There are many different areas of the architecture to design when looking at a big data project. Do you need to account for a large amount of data streaming into your warehouse or can you mostly focus on processing the data coming in and need to pick the right data store or warehouse? Here are the major elements we look at in an architecture with a focus on Streaming in this section.

Data now comes from more places than ever. With all of the sensors generating reading while computers and people generating even more information, it can be critical to make the right decision on which tool to select. There are some thoughts below on the pros and cons. Advanced inSight has experience with many of the products below with an emphasis on Amazon Kinesis Streaming. Let us help you make the decision.

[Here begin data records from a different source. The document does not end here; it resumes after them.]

/-! ### Admission of commands (R8) -/

/-- The row that handles each of the ten command kinds. -/
def commandOf : Kind → Option Instr
  | .profile => some .profile
  | .profileEnd => some .profileEnd
  | .walkStart => some .walkStart
  | .walkEnd => some .walkEnd
  | .run => some .run
  | .stop => some .stop
  | .lot => some .lot
  | .faultClear => some .faultClear
  | .restart => some .restart
  | .reportAsk => some .reportAsk
  | .hold | .offer | .take | .pass | .status | .walkPass | .walkSeen | .event | .report => none

/-- The state test of each command kind, as its own rule gives it. PROFILE and PROFILE_END outside JOINING are answered
by R17 instead, and a REPORT_ASK is accepted in every state but QUIET. -/
def StateAccepts (k : Kind) (s : State) : Prop :=
  match k with
  | .run => s.mode = .ready ∨ s.mode = .draining
  | .stop => s.mode = .running
  | .walkStart => s.mode = .profiled ∨ s.mode = .ready
  | .walkEnd => s.mode = .walking
  | .lot => s.isHead = true ∧ (s.mode = .ready ∨ s.mode = .running ∨ s.mode = .draining)
  | .faultClear => s.mode = .faulted
  | .restart => s.mode ≠ .joining ∧ s.mode ≠ .quiet
  | .profile | .profileEnd | .reportAsk => True
  | .hold | .offer | .take | .pass | .status | .walkPass | .walkSeen | .event | .report => False

/-- The origin test passes. -/
def OriginAdmitted (f : Frame) : Prop :=
  f.origin = 31 ∨ (f.origin = 30 ∧ f.kind ≠ .walkStart ∧ f.kind ≠ .walkEnd)

/-- The target test passes. -/
def TargetAdmitted (f : Frame) : Prop :=
  f.target = 0 → f.kind ≠ .profile ∧ f.kind ≠ .profileEnd ∧ f.kind ≠ .lot ∧ f.kind ≠ .reportAsk

/-- The first failing test of R8 refuses the command with this reason code. -/
def Refused (f : Frame) (s : State) (reason : Nat) : Prop :=
  (reason = 2 ∧ ¬ OriginAdmitted f)
    ∨ (reason = 3 ∧ OriginAdmitted f ∧ ¬ TargetAdmitted f)
    ∨ (reason = 1 ∧ OriginAdmitted f ∧ TargetAdmitted f ∧ ¬ StateAccepts f.kind s)

/-- The command passes the three tests. -/
def Admitted (f : Frame) (s : State) : Prop := OriginAdmitted f ∧ TargetAdmitted f ∧ StateAccepts f.kind s

/-- An EVENT frame of this station (R187). -/
def eventOf (s : State) (code datum tag : Nat) : Frame :=
  ⟨.event, s.station.number, 0, [byteOf code] ++ be16 datum ++ be16 tag⟩

/-- The neighbours are complete for the line position (R6). -/
def Complete (s : State) : Prop :=
  (s.isHead = true ∨ (s.upstream ≠ 0 ∧ s.transferDistance ≠ 0)) ∧ (s.isTail = true ∨ s.downstream ≠ 0)

/-- The drain is complete (R11). -/
def Drained (s : State) : Prop :=
  s.tracking.zone = [] ∧ s.arrivals = []
    ∧ (s.upstream = 0 ∨ (s.peerEntry s.upstream).stale = true ∨ (s.peerEntry s.upstream).state = 3)

/-! ### What other blocks may do in response -/

/-- A record without what the handover unit writes in it (R69). -/
def withoutHandover (r : UnitRecord) : UnitRecord := { r with handover := .localUnit, attempts := 0 }

/-- The same records in the same order, but for their handover states and offer attempts. -/
def SameUnits (z z' : List UnitRecord) : Prop := z'.map withoutHandover = z.map withoutHandover

/-- `s`, with all that queueing frames may write as `t` has it. -/
def withFrames (s t : State) : State :=
  { s with
    link.txq := t.link.txq
    counters.txDrop := t.counters.txDrop
    tracking.zone := t.tracking.zone }

/-- `t` is `s` after frames were queued: the transmit queue, TX_DROP, and the handover state of records whose OFFER was
lost (R39 to R41, R90). Nothing else. -/
def FramesQueued (s t : State) : Prop := t = withFrames s t ∧ SameUnits s.tracking.zone t.tracking.zone

/-- The transmit queue `q` as a command leaves it on the line of `s`: on an IDLE line the head entry starts (R24,
R31). -/
def onLine (s : State) (q : List TxEntry) : List TxEntry :=
  match q with
  | [] => []
  | e :: rest =>
    if s.link.line = .idle ∧ ∀ x ∈ e :: rest, x.sending = false then { e with sending := true } :: rest else e :: rest

/-- The line condition is kept, but for an IDLE line that a starting frame makes BUSY (R24, R31). -/
def LineKept (s t : State) : Prop :=
  t.link.line = s.link.line ∨ (s.link.line = .idle ∧ t.link.line = .busy)

/-- `t` is `s` after the frame was handed to the link controller (R39), which ends the command. Where the controller
takes it, the transmit queue gains it and nothing else changes, but for its start on an IDLE line. -/
def GivesFrame (f : Frame) (s t : State) : Prop :=
  (∃ u, FramesQueued s u ∧ t = settle u)
    ∧ (Accepts f.kind s → t = settle { s with link.txq := queued f s.link.txq })

/-- `s`, with all that responding blocks may write as `t` has it. -/
def withResponses (s t : State) : State :=
  { withFrames s t with
    link.line := t.link.line
    counters.startDeferred := t.counters.startDeferred
    flow.reasons := t.flow.reasons
    flow.drive := t.flow.drive
    flow.driveLimiter := t.flow.driveLimiter
    flow.doorLimiter := t.flow.doorLimiter
    flow.gapRun := t.flow.gapRun
    peer.chainLoad := t.peer.chainLoad
    peer.chainDefrost := t.peer.chainDefrost
    defrost.cycle := t.defrost.cycle
    channels := t.channels
    packing.door := t.packing.door }

/-- `t` is `s` after blocks responded: frames queued, holding reasons, drive, limiters, gap run, chain flags, defrost
cycle, channels and door cycle, and a frame's start on an IDLE line. Nothing else, and no record joins or leaves the
zone queue. -/
def BlocksResponded (s t : State) : Prop :=
  t = withResponses s t ∧ SameUnits s.tracking.zone t.tracking.zone ∧ LineKept s t

/-- `s`, with all that the end of formation and the completion of a drain may write as `t` has it. -/
def withQueue (s t : State) : State :=
  { withResponses s t with
    mode := t.mode
    counters.merged := t.counters.merged
    counters.untakenPass := t.counters.untakenPass
    tracking.mergeBound := t.tracking.mergeBound
    flow.loadInput := t.flow.loadInput }

/-- `t` is `s` after records joined or left and blocks responded, which may complete a drain (R11, R71). -/
def QueueWritten (s t : State) : Prop :=
  t = withQueue s t ∧ (t.mode = s.mode ∨ (s.mode = .draining ∧ t.mode = .ready)) ∧ LineKept s t

/-- `t` is `s` after a forming segment, if there was one, was closed and blocks responded (R78). With none forming no
record joins or leaves the zone queue. -/
def FormationEnded (s t : State) : Prop :=
  QueueWritten s t ∧ (s.formingNow = false → BlocksResponded { s with mode := t.mode } t)

/-- `t` is `s` after a change of the zone queue or the arrivals list, which `s` shows, was handed on: as
`BlocksResponded`, and where the drain is complete, READY is entered, which ends formation (R11, R78). -/
def QueueResponded (s t : State) : Prop :=
  BlocksResponded s t ∨ (s.mode = .draining ∧ Drained s ∧ t.mode = .ready ∧ FormationEnded s t)

/-! ### Capacities -/

/-- The capacities and ranges that the manual gives the lists, counts and counters (section 0.1, R41, R71, R96, R131,
R145, R189), the orders of the transmit queue (R39), the zone queue (R71) and the pending profile (R17), and that no
frame waits on an IDLE line (R24). Some fields carry what the step needs to keep the others so. -/
structure Capacities (s : State) : Prop where
  transmitQueue : s.link.txq.length ≤ 8
  transmitOrder : s.link.txq.Pairwise (fun a b => arbitration a.frame ≤ arbitration b.frame)
  ownFrames : ∀ e ∈ s.link.txq, e.frame.origin = s.station.number
  receiveBuffer : s.link.rxq.length ≤ 4
  zoneQueue : s.tracking.zone.length ≤ 24
  arrivalsList : s.arrivals.length ≤ 4
  doorList : s.packing.doorList.length ≤ 4
  openCarrier : ∀ c, s.packing.openCarrier = some c → 1 ≤ c.count ∧ c.count < s.carrierSize
  joiningNoProfile : s.mode = .joining → s.station.frozen = none
  noCarrierBefore : s.hasProfile = false → s.packing.openCarrier = none
  offRun : s.tracking.offRun ≤ 65535
  reverseDebt : s.tracking.reverseDebt ≤ 65535
  tagSequence : s.tracking.tagSeq < 2048
  counters : ∀ c, counterOf s.counters c ≤ 65535
  zoneOrder : s.tracking.zone.Pairwise (fun a b => b.head ≤ a.head)
  debt : s.defrost.debt ≤ 8
  pendingOrder : s.station.pendingProfile.Pairwise (fun a b => a.1 < b.1)
  driveHistory : s.flow.driveLimiter.history.length ≤ 4
  doorHistory : s.flow.doorLimiter.history.length ≤ 4
  driveDeferral : ∀ d, s.flow.driveLimiter.deferred = some d → s.item 9 ≠ 0 →
    (s.flow.driveLimiter.history.filter (fun e => decide (d - e ≤ s.item 9))).length < 4
  doorDeferral : ∀ d, s.flow.doorLimiter.deferred = some d → s.item 76 ≠ 0 →
    (s.flow.doorLimiter.history.filter (fun e => decide (d - e ≤ s.item 76))).length < 4
  noDeferralBefore : s.hasProfile = false →
    s.flow.driveLimiter.deferred = none ∧ s.flow.doorLimiter.deferred = none
  idleLine : s.link.line = .idle → s.link.txq = []

/-- The tags of the zone queue, of the arrivals list and of a merge-bound segment. -/
def heldTags (s : State) : List Tag :=
  s.tracking.zone.map (·.tag) ++ s.arrivals.map (·.image.tag) ++ (s.tracking.mergeBound.map (·.tag)).toList

/-- No tag is held twice: not by two records (R71), nor by two arrival entries or by one of each (R96). -/
def UniqueTags (s : State) : Prop := (heldTags s).Nodup

/-- What the line owes a station whose merge-bound segment holds a tag outside both lists: no frame that waits here
names that tag, and the tag sequence has not come round to it (R72). -/
def FreshTags (s : State) : Prop :=
  ∀ m, s.tracking.mergeBound = some m →
    (∀ f ∈ s.link.rxq, (imageOf f.payload).tag ≠ m.tag)
      ∧ ∀ k, k < 128 → mkTag s.station.number ((s.tracking.tagSeq + k) % 2048) ≠ m.tag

Pros and Cons of Data Streaming Tools

Flume

Pros: Reliable
Cons: Does not manage multiple streams

Kafka

Pros: scalable and reliable – adopted in many cloud based offerings
Cons: setup and support time consuming

Amazon Kinesis Streaming

Pros: Set up and management tools from AWS
Cons: Doesn’t scale quite as well as Kafka

Azure Event Hubs

Pros: Set up and management tools
Cons: Not as mature as others

Hortonworks Data Flow

Pros: Powerful user interface and management capabilities unity
Cons: Just released Q4 2015 by Hortonworks

Data Processing

As data is being added to your Big Data repository, do you need to transform the data or match to other sources of disparate data? This step how to process the data is most critical the right decision on which tool to select is imperative. There are some thoughts below on the pros and cons.

MapReduce

Pros: handles any scale of data, reliable, lots of customization
Cons: hard to program against, slow

Pig

Pros: scalable, reliable, some customization possible
Cons: still hard to program against, slow

Hive (on MapReduce)

Pros: scalable, reliable, easy SQL interface
Cons: slow (Hive on Tez faster), little customization possible

Spark Core/Storm

Pros: lots of customization, in-memory processing
Cons: not reliable, hard to program against

Presto / Spark SQL

Pros: easy SQL interface, fast in-memory processing
Cons: not reliable (out of memory), little customization possible, smaller data sets

Data Warehouses

Data now comes from more places than ever and rapidly. New big data warehousing technology provides the ability to perform multiple parallel queries eliminating the need for pre-aggregation and cumbersome processing.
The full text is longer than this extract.